All strings are iso8859-1. Some of the files on disc are obfuscated while others are plain. They consist of chunks of lha compressed data (as readable by the lha command). The obfuscation is a simple XOR of the first 32 (for streets: 34) bytes with a static 4 byte key that changes with every CD. Since lha headers do have a static signature (i.e. -lh5-), it's easy to derive the current key by xoring the static value with the bytes found in the file. Conveniently un-obfuscated files generate a all-zero key and don't need special treatment. The path name of each chunk is identical so it must be re-written and the header checksum must be re-calculated.

After decompressing all files (quite a lot, it's split at 3k entries per file) from dat/teiln.dat (case insensitive), we get three kinds of files: one with all Vorname columns, one with all Nachname columns and one with the rest of the columns. Before 2000_Q1 files {0,3,6,...} were Nachname, {1,4,7,...} were Vorname and {2,5,8,...} were all the other tables. After 2000_Q1 (incl.) {0,3,6,...} were all other columns, while {1,4,7,...} were Nachname and {2,5,8,...} Vorname columns. The first char in each entry in the Nachname column contains a continuation flag, where "1" means single line entry, "3" is the first and "2" are the remaining lines in a continuation.

If there is a dat/strassen.dat (case insensitive), the concatenated decompressed chunks are a list of all street names referenced (hex, 0-based) in the street/hnr column.

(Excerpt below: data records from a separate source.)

/-- Send the tokens of a step; those without room are held, and the sequencer blocks (R119). -/
def State.sendAll (s : State) (a : Agent) (at_ : Word) (l : List (Nat × Nat)) : State :=
  match a with
  | .seq c sq =>
    let r := l.foldl (fun (p : List (Nat × Nat) × State) e =>
      let (left, t) := p.2.sendTokens c e.1 e.2 (s.stampOf a)
      (if left = 0 then p.1 else p.1 ++ [(e.1, left)], t)) (([] : List (Nat × Nat)), s)
    let q := r.2.seq a
    match r.1 with
    | [] => r.2.setSeq a { q with heldTok := [] }
    | (k, _) :: _ =>
      r.2.setSeq a ({ q with heldTok := r.1 }.block r.2 (if leftQueue sq k then 3 else 4) k .sends at_)
  | _ => s

/-- A sequencer of a core whose halt has retired and whose tokens have all entered (R125): an engine stops, and C's member has
halted (07_group R150). -/
def State.stopCore (s : State) (c sq : Nat) : State :=
  let a := Agent.seq c sq
  let s1 := s.setSeq a { s.seq a with run := .stopped, halting := false, wait := none, kept := none }
  if sq = sqC then s1.memberHalted c else s1

/-- Held tokens enter as room appears; when none is left the sequencer goes on, or stops where it had halted (R119, R125). -/
def State.flushTokens (s : State) (a : Agent) : State :=
  let s1 := s.sendAll a (((s.seq a).wait.map (·.step)).getD (s.seq a).pc) (s.seq a).heldTok
  let q := s1.seq a
  match a with
  | .seq c sq =>
    if !q.heldTok.isEmpty then s1
    else if q.halting then s1.stopCore c sq
    else s1.setSeq a { q with run := .running, wait := none, kept := none }
  | _ => s1

/-! ### The predicate stack at issue (R121) -/

/-- What an order does to the depth of the predicate stack. -/
inductive PredUse where
  | none | push | flip
deriving DecidableEq, Repr

/-- The orders that change the predicate stack (R66, R121, R131, R246, R278, R279); prcpy pushes when it acts (17_piers R362). -/
def predUse (i : Instr) (acts : Bool) : PredUse :=
  match i with
  | .ptrue _ | .peq _ _ | .pne _ _ | .plt _ _ _ | .pge _ _ _ | .pfeq _ _ _ | .pflt _ _ _ | .pfle _ _ _ => .push
  | .vpeq .. | .vpne .. | .vplt .. | .vple .. | .vpnan .. | .vpfin .. | .vpld .. => .push
  | .prcpy _ _ b => if acts && b == 0#1 then .push else .none
  | .pelse _ => .flip
  | _ => .none

/-- The depth after one order, or the trap that it raises at issue (R121). -/
def depthAfter (u : PredUse) (d : Nat) : Except Cause Nat :=
  match u with
  | .none => .ok d
  | .push => if 8 ≤ d then .error .predOverflow else .ok (d + 1)
  | .flip => if d = 0 then .error .predUnderflow else .ok d

/-- The predicate check of a step: the trap and its slot. -/
def predCheck (i0 i1 : Instr) (acts : Bool) (d pop : Nat) : Option (Cause × Nat) :=
  match depthAfter (predUse i0 acts) d with
  | .error c => some (c, 0)
  | .ok d0 =>
    match depthAfter (predUse i1 acts) d0 with
    | .error c => some (c, 1)
    | .ok d1 => if d1 < pop then some (.predUnderflow, 0) else none

/-! ### Starting a step -/

/-- Whether a sequencer's context lets it issue: the core is bound, the slot or sequencer in use, the context running and not being
pre-empted (04_context R96, R100; 17_piers R356). -/
def State.inUse (s : State) : Agent → Bool
  | .seq c _ => (s.core c).slot.isSome && decide (c < 128)
  | .pier p k => (s.stream p k).used
  | .copy n => (s.cseq n).busy

/-- Whether C of a core is in a qcommit, a bsclaim or a bsrel that has begun, which retires before the core stops (07_group R161;
16_bitserial R354). -/
def State.mustRetire (s : State) (a : Agent) : Bool :=
  match a with
  | .seq c q => q == sqC && ((s.core c).committing || (match (s.seq a).resume with
      | some r => r.phase == .claim || r.phase == .release
      | none => false))
  | _ => false

/-- Whether a sequencer may issue a step. -/
def State.mayIssue (s : State) (a : Agent) : Bool :=
  s.inUse a && decide ((s.ctx (s.slotOf a)).st = .running) && ((s.ctx (s.slotOf a)).preempting.isNone || s.mustRetire a)

/-- A trap that waits for this sequencer's step boundary and can be delivered now (19_faults R399; 15_ferry R322). -/
def State.waitingTrap (s : State) (a : Agent) : Option AsyncTrap :=
  let core := match a with
    | .copy n => s.lowestCore (s.cseq n).slot
    | _ => s.coreOf a
  s.atraps.find? fun t => decide (t.who = a) && ((t.tag.isNone && !t.late && !a.isCopy) || (match core with
    | some c => (s.core c).bank.isNone
    | none => true)) && !s.trapWaits a

/-- Deliver such a trap. -/
def State.deliverAsync (s : State) (t : AsyncTrap) : State :=
  let u : State := { s with atraps := s.atraps.erase t }
  match t.origin with
  | some a => u.deliverTo (s.coreOf t.who) a { t.trap with async := true } t.step t.slot none none
  | none => u.deliver t.who { t.trap with async := true } t.step t.slot none none

/-- NFTRAP, SRSEED and DEADCHK as a step whose orders have stalled at a watermark has read them (12_scalar R249). -/
def Seq.stalledWith (q : Seq) : Option (BitVec 2 × Word × Bool) :=
  match q.wait with
  | some w => match w.cond with
    | .unstalled .. => some w.seen
    | _ => none
  | none => none

/-- The issue record of a step that starts. -/
def State.openIssue (s : State) (a : Agent) (w : StepWords) : Issue :=
  let q := s.seq a
  let k := s.core ((s.coreOf a).getD 0)
  let x := s.ctx (s.slotOf a)
  let seen := (q.stalledWith).getD (x.nftrap, x.srseed, x.deadchk)
  let sq := match a with | .seq _ n => n | _ => 9
  { who := a, slot := 0, here := q.pc, words := w, old := q,
    oldV := if a.isVector then k.vreg else [], oldLive := if a.isVector then k.live else [],
    oldMd := if sq = sqM then k.md else [], oldAcc := if a.isVector then k.acc else [],
    pop := (fld (w.attr.zeroExtend 32) 3 2).toNat, startOp := s.nextOp,
    core := (match a with | .seq c _ => some c | _ => none), nft := seen.1, seed := seen.2.1, deadchk := seen.2.2,
    oldCore := if sq = sqM then some k else none, sends := stepSends sq w }

/-- A trap of the step itself, before any order acts. -/
def State.stepTrap (s : State) (iss : Issue) (t : Trap) (slot : Nat) : State :=
  { State.takeTrap { s with iss := { iss with slot := slot } } t with iss := {} }

/-- The trap of an attribute byte (R65, R129, R397). -/
def illegalAttr (c : SubCause) (a : BitVec 8) : Trap := mkTrap .illegalOrder (c.code + a.toNat * 2 ^ 32)

/-- The rotating frame whose body holds a step (R129). -/
def Seq.rotating (q : Seq) (here : Nat) : Option Frame :=
  q.frames.find? fun f => f.rotating && decide (f.first.toNat ≤ here) && decide (here ≤ f.last.toNat)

If there is a dat/karto.dat (case insensitive), the concatenated decompressed chunks are a sorted list of all zip/streetname(/hnr) combinations on that CD, each line finished by the geo coordinates of that address.

version 4
=========

All strings are iso8859-1. All relevant information are in the files phonebook.db and streets.tl. If you need geo-coordinates to all your addresses, you'll also need the zip-streets-hn-geo.tl or zip-streets-hn.tl files, respectively. The files consist of zlib compressed chunks with streetname file just being a \0 separated list of streets, each referenced (dec, 0-based) from the street/hnr column. For the zip-streets*-geo.tl files, the concatenated decompressed chunks are a sorted list of all zip/streetname(/hnr) combinations on that CD, each line finished by the geo coordinates of that address (since they are sorted, you can do a binary search for each address in that file).

The phonebook.db decompresses in a lot chunks with around 3000 entries sorted into 11 columns, the first being a binary flag byte and the latter: Nachname, Vorname, Namenszusatz+Addresszusatz, Verweise, Strassenindex_Hausnummer, Vorwahl, Postleitzahl, Ort, Rufnummer, Email+Webadresse respectively.

The flag byte's lower nibble is 0 for a single line entry, 1 for the start of a continuation record and 2 for a trailing line of a continuation. The flag's top nibble bits are 0x80 set for a business record (as opposed to a natural person), 0x40 set, if the number must not be included in reverse query results and 0x20 used but unknown.